(INPUT Opens)

-- ==== Sys2Proof/Machine/State.lean ====
section
/-! DEFINITION. The state of the controller as plain data. Configuration registers, latched flags and counters of the
register map live in `regs` (one home for each, see `Reg` and `F`); what the spec gives the machine beyond its registers,
and what several registers show in different ways, has typed fields below, block by block. Nothing here is a function. -/

namespace Sys2Proof.Machine

/-- The seven operating modes (00_scope; encoded as R433). -/
inductive Mode where
  | boot | idle | warm | print | service | hold | test
  deriving DecidableEq, Repr

/-- A timestamp of R360: PTP seconds, nanoseconds and the fraction of a nanosecond, and the sync flags it carries. -/
structure Stamp where
  sec : Nat
  ns : Nat
  frac : Nat
  deriving DecidableEq, Repr

/-! ## The unit tree and the structure in force (02, 03) -/

/-- One TREE entry of R60: a unit with its parent (R34). -/
structure TreeNode where
  handle : Nat
  kind : Nat
  parent : Nat
  deriving DecidableEq, Repr

/-- The four own settings of a unit (R35). -/
structure UnitCfg where
  en : Bool
  trim : Nat
  ldelay : Nat
  sldelay : Nat
  deriving DecidableEq, Repr

/-- Latched status and counters of a unit (R41, R43). -/
structure UnitDyn where
  warn : Bool
  void : Bool
  cntEvent : Nat
  cntVoid : Nat
  cntCmd : Nat
  deriving DecidableEq, Repr

/-- What a parent controller adds for this controller as its CHIP unit (R52): enable, line delay, subline delay. -/
structure ParentVals where
  en : Bool
  ld : Nat
  sd : Nat
  deriving DecidableEq, Repr

/-- A CHIP unit as its child last reported it (R52, R340): own and dome status of the child's ROOT, its counters, and the
cycle of its last EVT. -/
structure ChipInfo where
  online : Bool
  own : Nat
  dome : Nat
  cntEvent : Nat
  cntVoid : Nat
  cntCmd : Nat
  lastEvt : Nat
  deriving DecidableEq, Repr

/-- A command of the unit tree in progress (R50): the window that wrote it, its code, unit and argument, when it was
accepted, whether a part of it was forwarded, whether its local effect has been applied, its commit position, and the
failure to report at its end. -/
structure UtCmd where
  win : Nat
  code : Nat
  chip : Nat
  handle : Nat
  arg : Nat
  start : Nat
  forwarded : Bool
  applied : Bool
  commit : Option Nat
  err : Nat
  deriving DecidableEq, Repr

/-- The unit tree block: own settings in force, own settings as last set where a change waits for its commit or tick,
latched status, CHIP units, the command in progress, and the snapshots that wait for another controller. -/
structure UtState where
  own : AMap UnitCfg
  dyn : AMap UnitDyn
  chips : AMap ChipInfo
  cmd : Option UtCmd
  snapWait : List (Nat × Nat)
  parent : ParentVals
  deriving DecidableEq, Repr

/-- A bank entry of PORTMAP (R60). -/
structure BankCfg where
  hpclkKhz : Nat
  bankMax : Nat
  phases : Nat
  overflow : Nat
  vhNom : Nat
  deriving DecidableEq, Repr

/-- A port entry of PORTMAP (R60). -/
structure PortCfg where
  geom : Nat
  headType : Nat
  deriving DecidableEq, Repr

/-- A line program (R62, R63): the engines it serves and its words. -/
structure LineProg where
  mask : Nat
  words : List Nat
  deriving DecidableEq, Repr

/-- A context of the loop engine as loaded (LOOPPROG, R64). -/
structure CtxCfg where
  en : Bool
  cls : Nat
  period : Nat
  entry : Nat
  codeLen : Nat
  owner : Nat
  wcet : Nat
  deriving DecidableEq, Repr

/-- One SLOTTAB entry (R60). -/
structure SlotTab where
  arb : Nat
  set : Nat
  bgFloor : Nat
  rank : Nat
  panicHstr : Nat
  panicCamw : Nat
  slots : List Nat
  deriving DecidableEq, Repr

/-- One GATING entry (R65). -/
structure GateCfg where
  mask : Nat
  cls : Nat
  filter : Nat
  unit : Nat
  deriving DecidableEq, Repr

/-- One EVENTMAP entry (R66). -/
structure EventCfg where
  id : Nat
  cls : Nat
  irq : Nat
  unit : Nat
  flags : Nat
  deriving DecidableEq, Repr

/-- The LIMITS section; temperatures in 1/16 degree. -/
structure Limits where
  lineRateMax : Nat
  mergeLayers : Nat
  lead : Nat
  renderAhead : Nat
  commitLag : Nat
  camOffset : Nat
  placeTol : Nat
  runup : Nat
  backup : Bool
  softT : Int
  hardT : Int
  revertHold : Nat
  fabricWdog : Nat
  deriving DecidableEq, Repr

/-- A WAVETAB entry: the unit it serves and the table body. -/
structure WaveTab where
  unit : Nat
  body : List Byte
  deriving DecidableEq, Repr

/-- The structure a controller runs on (03): everything a structure image loads, each table in image order. -/
structure Structure where
  loaded : Bool
  testEn : Bool
  treeDepth : Nat
  nodes : List TreeNode
  ports : List PortCfg
  banks : List BankCfg
  progs : List LineProg
  code : List Nat
  ctxs : List CtxCfg
  params : List Nat
  slots : List SlotTab
  gating : List GateCfg
  events : List EventCfg
  limits : Limits
  waves : List WaveTab
  deriving DecidableEq, Repr

/-- Reload states of BU_SI_STATUS (R73 to R76). -/
inductive ReloadState where
  | idle | verify | pending | applying | done | refused | aborted
  deriving DecidableEq, Repr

(INPUT Closes)

Among the records, find every line with the word "Bool" and copy it.

  en : Bool
  warn : Bool
  void : Bool
  en : Bool
  online : Bool
  forwarded : Bool
  applied : Bool
  en : Bool
  backup : Bool
  loaded : Bool
  testEn : Bool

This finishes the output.